• **What to work on**:
Look through the records below for the line holding "match s.params.erstMax with". Write it out exactly, with each following line through the line holding "R34, R42). -/".

(Stored data entries)
-- ==== Sys2Proof/Config.lean ====
section
/-! DEFINITION. The implementation parameters of spec/00_scope.md section 4 and the free values. -/
namespace Sys2Proof

/-- The parameters the spec leaves to the integrator (spec/00_scope.md R8). They stand in State as one field
that no step writes, so that every statement about all states quantifies over them. `none` means "no bound". -/
structure Params where
  /-- `MAX_RING_TRBS` (spec/41_consumer_ring.md R182). -/
  maxRingTrbs : Nat
  /-- `ERST_MAX` (spec/42_event_ring.md R232). -/
  erstMax : Option Nat
  /-- `N_CONSUMER` (spec/10_state.md R20). -/
  nConsumer : Option Nat
  /-- `N_EVENT` (spec/10_state.md R20). -/
  nEvent : Option Nat
  deriving DecidableEq, Repr

namespace Config

/-- The defaults of spec/00_scope.md section 4: 2^30 / 16 records, the three OPEN bounds not given. -/
def params : Params := ⟨67108864, none, none, none⟩

/-- `TRB_SIZE` and `ERST_ENTRY_SIZE` (spec/00_scope.md section 4). -/
abbrev recordBytes : Nat := 16

/-- `SEG_MIN` (spec/10_state.md R28). -/
abbrev segMin : Nat := 16

/-- `SEG_MAX` (spec/10_state.md R28). -/
abbrev segMax : Nat := 4096

/-- `CYCLE_BIT` (spec/30_encoding.md R102). -/
abbrev cycleBit : Nat := 0

/-- `CHAIN_BIT` (spec/30_encoding.md R103; PRESUMED by the spec from general knowledge, log entry 2). -/
abbrev chainBit : Nat := 4

/-- `TOGGLE_BIT` (spec/30_encoding.md R104; PRESUMED by the spec from general knowledge, log entry 2). -/
abbrev toggleBit : Nat := 1

/-- `TYPE_CODE[Link]` (spec/30_encoding.md R108; PRESUMED by the spec, log entry 2). -/
abbrev typeLink : BitVec 6 := 6#6

/-- `CC_SUCCESS` (spec/43_event_builders.md R287; PRESUMED by the spec, log entry 2). -/
abbrev ccSuccess : BitVec 8 := 1#8

/-- `CC_EVENT_RING_FULL` (spec/42_event_ring.md R242; PRESUMED by the spec, log entry 2). -/
abbrev ccEventRingFull : BitVec 8 := 21#8

/-- FREE VALUE: what a byte of guest memory holds after a write that the memory service failed
(spec/60_exceptions.md R317, spec/93_implementation_defined.md U19: "any value"; log entry 5).
No body: nothing can be proved of its value. -/
opaque failedWriteByte : Nat → Byte

end Config
end Sys2Proof
end

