-- ==== Sys2Proof/Machine/EventRing.lean ====
section
/-! DEFINITION. The Event Ring producer (spec/42_event_ring.md). `er_create` and `er_update_segment_table` begin in the
step that takes the request and then read one descriptor a step; the other operations are one step. -/
namespace Sys2Proof.Machine
open Sys2Proof

/-! ## Position (R235, R237) -/

/-- `next_index()` (R235). -/
def nextIndex (r : EventRing) : Nat := if r.segs.length ≤ r.segIndex + 1 then 0 else r.segIndex + 1

/-- `next_slot()` (R235); `none` only when the segment table is empty. -/
def nextSlot (r : EventRing) : Option Addr :=
  if r.remaining = 1 then (r.segs[nextIndex r]?).map Segment.base else some (nextSlotAddr r.enqueuePointer)

/-- The ring after the segment is exhausted (R237): the next segment, or segment 0 with `pcs` flipped. -/
def enterSegment (r : EventRing) : Option EventRing :=
  match r.segs[nextIndex r]? with
  | none => none
  | some g =>
    some { r with
      segIndex := nextIndex r
      enqueuePointer := g.base
      remaining := g.cap
      pcs := pcsAfterSegment (decide (r.segs.length ≤ r.segIndex + 1)) r.pcs }

/-- The ring after one record is written (R237). -/
def advance (r : EventRing) : Option EventRing :=
  if r.remaining - 1 = 0 then enterSegment r
  else some { r with enqueuePointer := nextSlotAddr r.enqueuePointer, remaining := r.remaining - 1 }

/-- `write_advance(t)` (R237, R241): the record is stamped and written at the enqueue pointer, then the position moves
and `done` ends the operation; a failed write raises `E_MEM` and leaves the instance as it was. -/
def writeAdvance (s : State) (r : EventRing) (t : Trb) (done : State → EventRing → Result) : Result :=
  if writeOk s r.enqueuePointer then
    match advance r with
    | none => .fault .noSegment
    | some r' => done (afterWrite s r.enqueuePointer (stamp t r.pcs)) r'
  else raise (afterFailedWrite s r.enqueuePointer) (.eMem r.enqueuePointer)

/-! ## Reading the segment table (R232) -/

/-- The start of `read_table`: the two checks made before any memory access (R232, spec/60_exceptions.md R306). -/
def startTable (s : State) (id : InstId) (purpose : TablePurpose) (erstba : Addr) (erstsz : Nat) : Result :=
  if erstsz = 0 then raise s .eEmptySegmentTable
  else
    match s.params.erstMax with
    | none => continueWith s (.readTable id purpose erstba erstsz [])
    | some m =>
      if m < erstsz then raise s .eSegmentTableTooLarge
      else continueWith s (.readTable id purpose erstba erstsz [])

/-- An Event Ring as created from a validated table (spec/10_state.md R34, R42). -/
def newEvent (segs : List Segment) (first : Segment) (erdp : Addr) : EventRing :=
  ⟨segs, 0, first.cap, first.base, true, some erdp⟩

/-- The table has been read and validated: `er_create` makes the instance (R231), `er_update_segment_table` replaces
`segs` only (R244). -/
def installTable (s : State) (id : InstId) (purpose : TablePurpose) (table : List Segment) : Result :=
  match purpose with
  | .create erdp =>
    match table with
    | [] => .fault .noSegment
    | first :: _ => finish (putEvent s id (newEvent table first erdp)) .nothing
  | .update =>
    match findInst s.instances id with
    | some (.event r) => finish (putEvent s id { r with segs := table }) .nothing
    | some (.consumer _) => .fault (.lostInstance id)
    | none => .fault (.lostInstance id)

/-- All descriptors are read: validation in table order (R232), then the table is installed. -/
def finishTable (s : State) (id : InstId) (purpose : TablePurpose) (table : List Segment) : Result :=
  match firstBadFrom 0 table with
  | some i => raise s (.eInvalidSegmentSize i)
  | none => installTable s id purpose table

/-- One step of `read_table` (R232): read descriptor `i = |raw|`, and after the last one validate and install. -/
def tableStep (s : State) (id : InstId) (purpose : TablePurpose) (erstba : Addr) (erstsz : Nat) (raw : List Segment) :
    Result :=
  match memRead s (descriptorAddr erstba raw.length) with
  | none => raise s (.eMem (descriptorAddr erstba raw.length))
  | some bs =>
    if erstsz ≤ raw.length + 1 then finishTable s id purpose (raw ++ [decodeDescriptor bs])
    else continueWith s (.readTable id purpose erstba erstsz (raw ++ [decodeDescriptor bs]))

/-! ## The operations -/

/-- `er_create`, operation code 0x10 (R231). DESIGN CHOICE (log entry 9): where `N_EVENT` is given and reached, the create is
refused before the checks and reads of `read_table`, one that would end in an error and make no instance included. -/
def execErCreate (id : InstId) (erstba : Addr) (erstsz : Nat) (erdp : Addr) (s : State) : Result :=
  whenIdle s <|
    if roomFor s.params.nEvent false s.instances id then startTable s id (.create erdp) erstba erstsz
    else .refused .tooManyInstances

/-- `er_is_full`, operation code 0x11 (R233, R234). -/
def execErIsFull (id : InstId) (s : State) : Result :=
  whenIdle s <| onEvent s id fun r =>
    match r.dequeuePointer with
    | none => finish s (.full true)
    | some d =>
      match nextSlot r with
      | none => .fault .noSegment
      | some a => finish s (.full (a == d))

/-- `er_enqueue`, operation code 0x12 (R238 to R242): the unknown case, the full case, the write, in this order. -/
def execErEnqueue (id : InstId) (event : Trb) (s : State) : Result :=
  whenIdle s <| onEvent s id fun r =>
    match r.dequeuePointer with
    | none => raise s (.eventRingFull event false)
    | some d =>
      match nextSlot r with
      | none => .fault .noSegment
      | some a =>
        if a = d then
          writeAdvance s r erfTrb fun s' r' =>
            raise (putEvent s' id { r' with dequeuePointer := none }) (.eventRingFull event true)
        else writeAdvance s r event fun s' r' => finish (putEvent s' id r') .accepted

/-- `er_update_dequeue_pointer`, operation code 0x13 (R243). -/
def execErUpdateDequeuePointer (id : InstId) (addr : Addr) (s : State) : Result :=
  whenIdle s <| onEvent s id fun r => finish (putEvent s id { r with dequeuePointer := some addr }) .nothing

/-- `er_update_segment_table`, operation code 0x14 (R244), whether or not the controller is halted (log entry 16). -/
def execErUpdateSegmentTable (id : InstId) (erstba : Addr) (erstsz : Nat) (s : State) : Result :=
  whenIdle s <| onEvent s id fun _ => startTable s id .update erstba erstsz

end Sys2Proof.Machine
end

• **Task solution**:
    match s.params.erstMax with
    | none => continueWith s (.readTable id purpose erstba erstsz [])
    | some m =>
      if m < erstsz then raise s .eSegmentTableTooLarge
      else continueWith s (.readTable id purpose erstba erstsz [])

/-- An Event Ring as created from a validated table (spec/10_state.md R34, R42). -/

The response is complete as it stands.